■ **Stored items**:
====
theorem witness_MessageModerationCommandsComplete :
    (∃ (s : State) (f : FnId) (vec : Nat), s.awake = true ∧ s.fnEnabled f = true ∧ vec < vectorsOf f ∧
      (s.group f (vec / 8)).running = false ∧ (s.group f (vec / 8)).due = 0) ∧
    (∃ (s : State) (f : FnId) (vec : Nat), s.awake = true ∧ s.fnEnabled f = true ∧ vec < vectorsOf f ∧
      (s.group f (vec / 8)).running = true ∧ (s.group f (vec / 8)).due &&& BitVec.ofNat 8 (2 ^ (vec % 8)) = 0) ∧
    (∃ (s : State) (f : FnId) (vec : Nat), s.awake = true ∧ s.fnEnabled f = true ∧ vec < vectorsOf f ∧
      (s.group f (vec / 8)).running = true ∧ (s.group f (vec / 8)).due &&& BitVec.ofNat 8 (2 ^ (vec % 8)) ≠ 0) ∧
    (∃ (s : State) (f : FnId) (vec : Nat), s.awake = true ∧ s.fnEnabled f = true ∧ vec < vectorsOf f ∧
      (s.group f (vec / 8)).running = true ∧ (s.group f (vec / 8)).due = BitVec.ofNat 8 (2 ^ (vec % 8))) ∧
    (∃ (s : State) (f : FnId) (vec : Nat), s.awake = true ∧ s.fnEnabled f = true ∧ vec < vectorsOf f ∧
      (s.group f (vec / 8)).running = true ∧ (s.group f (vec / 8)).due = 0) ∧
    (∃ (s : State) (f : FnId) (vec : Nat), s.awake = true ∧ s.fnEnabled f = true ∧ vec < vectorsOf f ∧
      s.waitsTurn (msgPacket f vec) = false ∧ s.fenced (cuffUnit (f.link / 2)) = false ∧ s.unitOn (cuffUnit (f.link / 2)) = true) ∧
    (∃ (s : State) (f : FnId) (vec : Nat), s.awake = true ∧ s.fnEnabled f = true ∧ vec < vectorsOf f ∧
      s.waitsTurn (msgPacket f vec) = false ∧ s.fenced (cuffUnit (f.link / 2)) = true) ∧
    (∃ (s : State) (f : FnId) (vec : Nat), s.awake = true ∧ s.fnEnabled f = true ∧ vec < vectorsOf f ∧
      (s.group f (vec / 8)).running = false ∧ (s.group f (vec / 8)).due &&& BitVec.ofNat 8 (2 ^ (vec % 8)) = 0) ∧
    (∃ (s : State) (f : FnId) (vec : Nat), s.awake = true ∧ s.fnEnabled f = true ∧ vec < vectorsOf f ∧
      (s.group f (vec / 8)).running = false ∧ (s.group f (vec / 8)).due &&& BitVec.ofNat 8 (2 ^ (vec % 8)) = 0) ∧
    (∃ (s : State) (f : FnId) (vec : Nat), s.awake = true ∧ s.fnEnabled f = true ∧ vec < vectorsOf f ∧
      (s.group f (vec / 8)).running = true ∧ (s.group f (vec / 8)).due ≠ 0) ∧
    (∃ (s : State) (f : FnId) (vec : Nat), s.awake = true ∧ s.fnEnabled f = true ∧ vec < vectorsOf f ∧
      s.waitsTurn (msgPacket f vec) = true) ∧
    (∃ (s : State) (f : FnId) (vec : Nat), s.awake = true ∧ s.fnEnabled f = true ∧ vec < vectorsOf f ∧
      s.waitsTurn (msgPacket f vec) = false ∧ s.fenced (cuffUnit (f.link / 2)) = false ∧ s.unitOn (cuffUnit (f.link / 2)) = false) ∧
    (∃ (s : State) (f : FnId) (vec : Nat) (v : _), s.awake = true ∧ s.fnEnabled f = true ∧ vec < vectorsOf f ∧ vectorsOf f ≤ v) :=
  ⟨⟨(svq.modFn ⟨0, 1⟩ (fun x => { x with groups := [(7, { holdoff := 5 })] })), ⟨0, 1⟩, 63, by and_intros <;> decide +kernel⟩,
   ⟨(svq.modFn ⟨0, 1⟩ (fun x => { x with groups := [(7, { running := true, due := 1 })] })), ⟨0, 1⟩, 63, by and_intros <;> decide +kernel⟩,
   ⟨(svq.modFn ⟨0, 1⟩ (fun x => { x with groups := [(7, { running := true, due := 0x80 })] })), ⟨0, 1⟩, 63,
     by and_intros <;> decide +kernel⟩,
   ⟨(svq.modFn ⟨0, 1⟩ (fun x => { x with groups := [(7, { running := true, due := 0x80, holdoff := 3 })] })), ⟨0, 1⟩, 63,
     by and_intros <;> decide +kernel⟩,
   ⟨(svq.modFn ⟨0, 1⟩ (fun x => { x with groups := [(7, { running := true })] })), ⟨0, 1⟩, 63, by and_intros <;> decide +kernel⟩,
   ⟨({ svq with net.msgReqs := [(⟨0, 1⟩, 63)] } : State), ⟨0, 1⟩, 63, by and_intros <;> decide +kernel⟩,
   ⟨(svq.modUnit (cuffUnit 0) (fun x => { x with state := 1 })), ⟨0, 1⟩, 63, by and_intros <;> decide +kernel⟩,
   ⟨(svq.modFn ⟨0, 1⟩ (fun x => { x with groups := [(7, { holdoff := 5 })] })), ⟨0, 1⟩, 63, by and_intros <;> decide +kernel⟩,
   ⟨svq, ⟨0, 1⟩, 63, by and_intros <;> decide +kernel⟩,
   ⟨(svq.modFn ⟨0, 1⟩ (fun x => { x with groups := [(7, { running := true, due := 0x80, holdoff := 3 })] })), ⟨0, 1⟩, 63,
     by and_intros <;> decide +kernel⟩,
   ⟨({ svq with net.pkts := [(3, { (msgPacket ⟨0, 1⟩ 62) with tag := 0 }), (4, msgPacket ⟨0, 1⟩ 63)] } : State), ⟨0, 1⟩, 63,
     by and_intros <;> decide +kernel⟩,
   ⟨(svq.modDom 1 (fun x => { x with state := 1 })), ⟨0, 1⟩, 63, by and_intros <;> decide +kernel⟩,
   ⟨({ svq with net.events := [(⟨0, 1⟩, 64)] } : State), ⟨0, 1⟩, 63, 64, by and_intros <;> decide +kernel⟩⟩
====
■ **Description of the task**: Each line above that contains "waitsTurn" counts once; report the total of such lines and nothing more.

■ **Worked solution**: 4